--- Work request ---
All that is needed is the listing, given back exactly.

--- Extracted records ---

theorem Windowed.of_phys {s : State} {i : Nat} (hg : s.cfg.GeometryOk)
    (h : s.cursor.toNat = physOf s.cfg (i % s.cfg.total)) : CursorWindowed s := by
  simp only [CursorWindowed, h]
  exact physOf_windowed (Nat.mod_lt _ (total_pos hg))

/-- A walk of single-cell steps is one move (R194). -/
theorem repeatOp_cell {op : State → State} (d : Config → Nat)
    (hc : ∀ s, (op s).cfg = s.cfg)
    (ho : ∀ s, s.cfg.GeometryOk → CursorWindowed s →
      (op s).cursor.toNat = physOf s.cfg ((cellOf s.cfg s.cursor.toNat + d s.cfg) % s.cfg.total))
    (k : Nat) {s : State} (hg : s.cfg.GeometryOk) (h : CursorWindowed s) :
    (repeatOp op k s).cursor.toNat = physOf s.cfg ((cellOf s.cfg s.cursor.toNat + k * d s.cfg) % s.cfg.total) := by
  induction k generalizing s with
  | zero =>
    rw [Nat.zero_mul, Nat.add_zero, Nat.mod_eq_of_lt (cellOf_lt hg h), physOf_cellOf hg h]
    rfl
  | succ k ih =>
    have h1 := ho s hg h
    have hg' : (op s).cfg.GeometryOk := by rw [hc]; exact hg
    have h2 := ih hg' (Windowed.of_phys hg' (by rw [h1, hc]))
    rw [repeatOp, h2, h1, hc, cellOf_physOf hg (Nat.mod_lt _ (total_pos hg)), Nat.mod_add_mod]
    congr 2
    rw [Nat.succ_mul]
    omega

theorem advances_cell (k : Nat) {s : State} (hg : s.cfg.GeometryOk) (h : CursorWindowed s) :
    (repeatOp advance k s).cursor.toNat = physOf s.cfg ((cellOf s.cfg s.cursor.toNat + k) % s.cfg.total) := by
  simpa using repeatOp_cell (fun _ => 1) advance_cfg (fun _ hg h => advance_cell hg h) k hg h

theorem retreats_cell (k : Nat) {s : State} (hg : s.cfg.GeometryOk) (h : CursorWindowed s) :
    (repeatOp retreat k s).cursor.toNat =
      physOf s.cfg ((cellOf s.cfg s.cursor.toNat + k * (s.cfg.total - 1)) % s.cfg.total) :=
  repeatOp_cell (fun c => c.total - 1) retreat_cfg (fun _ hg h => retreat_cell hg h) k hg h

theorem cellPlus_lt (hg : c.GeometryOk) (i : Nat) (d : Int) : cellPlus c i d < c.total := by
  have := Int.emod_lt_of_pos ((i : Int) + d) (b := c.total) (by exact_mod_cast total_pos hg)
  have := Int.emod_nonneg ((i : Int) + d) (b := c.total) (by have := total_pos hg; omega)
  simp only [cellPlus]
  omega

theorem cellPlus_ofNat (i k : Nat) : cellPlus c i k = (i + k) % c.total := by
  simp only [cellPlus]
  norm_cast

theorem cellPlus_neg (hg : c.GeometryOk) (i k : Nat) :
    cellPlus c i (-(k : Int)) = (i + k * (c.total - 1)) % c.total := by
  have hp := total_pos hg
  simp only [cellPlus]
  have h1 : ((i + k * (c.total - 1) : Nat) : Int) = ((i : Int) + -(k : Int)) + k * c.total := by
    push_cast [Nat.cast_sub (show 1 ≤ c.total from hp)]
    ring
  have h2 : (((i + k * (c.total - 1)) % c.total : Nat) : Int) = ((i : Int) + -(k : Int)) % c.total := by
    rw [Int.natCast_mod, h1, Int.add_mul_emod_self_right]
  rw [← h2, Int.toNat_natCast]

/-- The walk of a signed delta (R194, R196). -/
theorem stepBy_cell (d : Int) {s : State} (hg : s.cfg.GeometryOk) (h : CursorWindowed s) :
    (stepBy d s).cursor.toNat = physOf s.cfg (cellPlus s.cfg (cellOf s.cfg s.cursor.toNat) d) := by
  cases d with
  | ofNat k =>
    rw [show (Int.ofNat k) = (k : Int) from rfl, cellPlus_ofNat]
    exact advances_cell k hg h
  | negSucc k =>
    rw [Int.negSucc_eq, show ((k : Int) + 1) = ((k + 1 : Nat) : Int) by push_cast; rfl, cellPlus_neg hg]
    exact retreats_cell (k + 1) hg h

theorem moveBy_cell (d : Int) {s : State} (hg : s.cfg.GeometryOk) (h : CursorWindowed s) :
    (moveBy d s).cursor.toNat = physOf s.cfg (cellPlus s.cfg (cellOf s.cfg s.cursor.toNat) d) := by
  rw [← stepBy_cell d hg h]
  unfold moveBy
  dsimp only
  split <;> rfl

/-! ### Out-of-window asserts only -/

/-- The line is asked for only at windowed positions, so nothing is asserted (R39, R43). -/
theorem advance_noAssert {s : State} (hg : s.cfg.GeometryOk) (h : CursorWindowed s) :
    CursorWindowed (advance s) ∧ (advance s).assertOow = s.assertOow := by
  refine ⟨Windowed.of_phys (by simpa using hg) (by rw [advance_cell hg h, advance_cfg]), ?_⟩
  obtain ⟨l, hl, hw⟩ := h
  by_cases hb : s.cursor.toNat + 1 = s.cfg.baseOf l + s.cfg.lineLen
  · rw [advance_boundary hg hl hb]
    exact (command_busFrame _ s).assertOow
  · rw [advance_inside hg hl hw hb]
    rfl

theorem retreat_noAssert {s : State} (hg : s.cfg.GeometryOk) (h : CursorWindowed s) :
    CursorWindowed (retreat s) ∧ (retreat s).assertOow = s.assertOow := by
  refine ⟨Windowed.of_phys (by simpa using hg) (by rw [retreat_cell hg h, retreat_cfg]), ?_⟩
  obtain ⟨l, hl, hw⟩ := h
  by_cases hb : s.cursor.toNat = s.cfg.baseOf l
  · rw [retreat_boundary hg hl hb]
    exact (command_busFrame _ s).assertOow
  · rw [retreat_inside hg hl hw hb]
    rfl

end Sys2Proof.Machine
end

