-- ==== Sys2Proof/Laws/Step.lean ====
section
/-! SUPPORT. What one step does in each case (30_encoding.md R90, 45_host.md R268), and what it answers. -/

namespace Sys2Proof.Machine

theorem step_unadmitted {s : State} (h : ¬ s.cfg.Admitted) : step s = .refused .configNotAdmitted := if_neg h

theorem step_running {s : State} (h : s.cfg.Admitted) (hs : s.seq = .running) :
    step s = .refused .commandWhileRunning := by
  rw [step, if_pos h, hs]

theorem step_idle {s : State} (h : s.cfg.Admitted) (hs : s.seq = .idle) (hr : s.requests = []) :
    step s = .next s := by
  rw [step, if_pos h, hs, hr]

theorem step_request {s : State} {r : Request} {rest : List Request} (h : s.cfg.Admitted) (hs : s.seq = .idle)
    (hr : s.requests = r :: rest) : step s = runWord r.word (takeRequest r rest s) := by
  rw [step, if_pos h, hs, hr]

theorem runWord_ok {w : BitVec 32} {i : Instr} (h : decode w = .ok i) (s : State) : runWord w s = exec i s := by
  rw [runWord, h]

theorem runWord_illegal {w : BitVec 32} (h : ∀ i, decode w ≠ .ok i) (s : State) :
    runWord w s = .next (illegalWord s) := by
  rw [runWord]
  cases hd : decode w with
  | ok i => exact absurd hd (h i)
  | error e => rfl

/-- Every word is answered, an error having had no effect and value 0 (60_exceptions.md R298). -/
theorem runWord_answers (w : BitVec 32) (s : State) : Answers s (runWord w s) := by
  cases hd : decode w with
  | ok i => rw [runWord_ok hd]; exact exec_answers i s
  | error e =>
    rw [runWord_illegal (by simp [hd])]
    exact Answers.ofFail s _

end Sys2Proof.Machine
end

---

--- Your response ---
theorem Windowed.of_phys {s : State} {i : Nat} (hg : s.cfg.GeometryOk)
    (h : s.cursor.toNat = physOf s.cfg (i % s.cfg.total)) : CursorWindowed s := by
  simp only [CursorWindowed, h]
  exact physOf_windowed (Nat.mod_lt _ (total_pos hg))

/-- A walk of single-cell steps is one move (R194). -/
theorem repeatOp_cell {op : State → State} (d : Config → Nat)
    (hc : ∀ s, (op s).cfg = s.cfg)
    (ho : ∀ s, s.cfg.GeometryOk → CursorWindowed s →
      (op s).cursor.toNat = physOf s.cfg ((cellOf s.cfg s.cursor.toNat + d s.cfg) % s.cfg.total))
    (k : Nat) {s : State} (hg : s.cfg.GeometryOk) (h : CursorWindowed s) :
    (repeatOp op k s).cursor.toNat = physOf s.cfg ((cellOf s.cfg s.cursor.toNat + k * d s.cfg) % s.cfg.total) := by
  induction k generalizing s with
  | zero =>
    rw [Nat.zero_mul, Nat.add_zero, Nat.mod_eq_of_lt (cellOf_lt hg h), physOf_cellOf hg h]
    rfl
  | succ k ih =>
    have h1 := ho s hg h
    have hg' : (op s).cfg.GeometryOk := by rw [hc]; exact hg
    have h2 := ih hg' (Windowed.of_phys hg' (by rw [h1, hc]))
    rw [repeatOp, h2, h1, hc, cellOf_physOf hg (Nat.mod_lt _ (total_pos hg)), Nat.mod_add_mod]
    congr 2
    rw [Nat.succ_mul]
    omega

theorem advances_cell (k : Nat) {s : State} (hg : s.cfg.GeometryOk) (h : CursorWindowed s) :
    (repeatOp advance k s).cursor.toNat = physOf s.cfg ((cellOf s.cfg s.cursor.toNat + k) % s.cfg.total) := by
  simpa using repeatOp_cell (fun _ => 1) advance_cfg (fun _ hg h => advance_cell hg h) k hg h

theorem retreats_cell (k : Nat) {s : State} (hg : s.cfg.GeometryOk) (h : CursorWindowed s) :
    (repeatOp retreat k s).cursor.toNat =
      physOf s.cfg ((cellOf s.cfg s.cursor.toNat + k * (s.cfg.total - 1)) % s.cfg.total) :=
  repeatOp_cell (fun c => c.total - 1) retreat_cfg (fun _ hg h => retreat_cell hg h) k hg h

theorem cellPlus_lt (hg : c.GeometryOk) (i : Nat) (d : Int) : cellPlus c i d < c.total := by
  have := Int.emod_lt_of_pos ((i : Int) + d) (b := c.total) (by exact_mod_cast total_pos hg)
  have := Int.emod_nonneg ((i : Int) + d) (b := c.total) (by have := total_pos hg; omega)
  simp only [cellPlus]
  omega

theorem cellPlus_ofNat (i k : Nat) : cellPlus c i k = (i + k) % c.total := by
  simp only [cellPlus]
  norm_cast

theorem cellPlus_neg (hg : c.GeometryOk) (i k : Nat) :
    cellPlus c i (-(k : Int)) = (i + k * (c.total - 1)) % c.total := by
  have hp := total_pos hg
  simp only [cellPlus]
  have h1 : ((i + k * (c.total - 1) : Nat) : Int) = ((i : Int) + -(k : Int)) + k * c.total := by
    push_cast [Nat.cast_sub (show 1 ≤ c.total from hp)]
    ring
  have h2 : (((i + k * (c.total - 1)) % c.total : Nat) : Int) = ((i : Int) + -(k : Int)) % c.total := by
    rw [Int.natCast_mod, h1, Int.add_mul_emod_self_right]
  rw [← h2, Int.toNat_natCast]

/-- The walk of a signed delta (R194, R196). -/
theorem stepBy_cell (d : Int) {s : State} (hg : s.cfg.GeometryOk) (h : CursorWindowed s) :
    (stepBy d s).cursor.toNat = physOf s.cfg (cellPlus s.cfg (cellOf s.cfg s.cursor.toNat) d) := by
  cases d with
  | ofNat k =>
    rw [show (Int.ofNat k) = (k : Int) from rfl, cellPlus_ofNat]
    exact advances_cell k hg h
  | negSucc k =>
    rw [Int.negSucc_eq, show ((k : Int) + 1) = ((k + 1 : Nat) : Int) by push_cast; rfl, cellPlus_neg hg]
    exact retreats_cell (k + 1) hg h

theorem moveBy_cell (d : Int) {s : State} (hg : s.cfg.GeometryOk) (h : CursorWindowed s) :
    (moveBy d s).cursor.toNat = physOf s.cfg (cellPlus s.cfg (cellOf s.cfg s.cursor.toNat) d) := by
  rw [← stepBy_cell d hg h]
  unfold moveBy
  dsimp only
  split <;> rfl

/-! ### Out-of-window asserts only -/

/-- The line is asked for only at windowed positions, so nothing is asserted (R39, R43). -/
theorem advance_noAssert {s : State} (hg : s.cfg.GeometryOk) (h : CursorWindowed s) :
    CursorWindowed (advance s) ∧ (advance s).assertOow = s.assertOow := by
  refine ⟨Windowed.of_phys (by simpa using hg) (by rw [advance_cell hg h, advance_cfg]), ?_⟩
  obtain ⟨l, hl, hw⟩ := h
  by_cases hb : s.cursor.toNat + 1 = s.cfg.baseOf l + s.cfg.lineLen
  · rw [advance_boundary hg hl hb]
    exact (command_busFrame _ s).assertOow
  · rw [advance_inside hg hl hw hb]
    rfl

theorem retreat_noAssert {s : State} (hg : s.cfg.GeometryOk) (h : CursorWindowed s) :
    CursorWindowed (retreat s) ∧ (retreat s).assertOow = s.assertOow := by
  refine ⟨Windowed.of_phys (by simpa using hg) (by rw [retreat_cell hg h, retreat_cfg]), ?_⟩
  obtain ⟨l, hl, hw⟩ := h
  by_cases hb : s.cursor.toNat = s.cfg.baseOf l
  · rw [retreat_boundary hg hl hb]
    exact (command_busFrame _ s).assertOow
  · rw [retreat_inside hg hl hw hb]
    rfl

end Sys2Proof.Machine
end

-- ==== Sys2Proof/Laws/Step.lean ====
section
/-! SUPPORT. What one step does in each case (30_encoding.md R90, 45_host.md R268), and what it answers. -/

namespace Sys2Proof.Machine

theorem step_unadmitted {s : State} (h : ¬ s.cfg.Admitted) : step s = .refused .configNotAdmitted := if_neg h

theorem step_running {s : State} (h : s.cfg.Admitted) (hs : s.seq = .running) :
    step s = .refused .commandWhileRunning := by
  rw [step, if_pos h, hs]

theorem step_idle {s : State} (h : s.cfg.Admitted) (hs : s.seq = .idle) (hr : s.requests = []) :
    step s = .next s := by
  rw [step, if_pos h, hs, hr]

theorem step_request {s : State} {r : Request} {rest : List Request} (h : s.cfg.Admitted) (hs : s.seq = .idle)
    (hr : s.requests = r :: rest) : step s = runWord r.word (takeRequest r rest s) := by
  rw [step, if_pos h, hs, hr]

theorem runWord_ok {w : BitVec 32} {i : Instr} (h : decode w = .ok i) (s : State) : runWord w s = exec i s := by
  rw [runWord, h]

theorem runWord_illegal {w : BitVec 32} (h : ∀ i, decode w ≠ .ok i) (s : State) :
    runWord w s = .next (illegalWord s) := by
  rw [runWord]
  cases hd : decode w with
  | ok i => exact absurd hd (h i)
  | error e => rfl

/-- Every word is answered, an error having had no effect and value 0 (60_exceptions.md R298). -/
theorem runWord_answers (w : BitVec 32) (s : State) : Answers s (runWord w s) := by
  cases hd : decode w with
  | ok i => rw [runWord_ok hd]; exact exec_answers i s
  | error e =>
    rw [runWord_illegal (by simp [hd])]
    exact Answers.ofFail s _

end Sys2Proof.Machine
end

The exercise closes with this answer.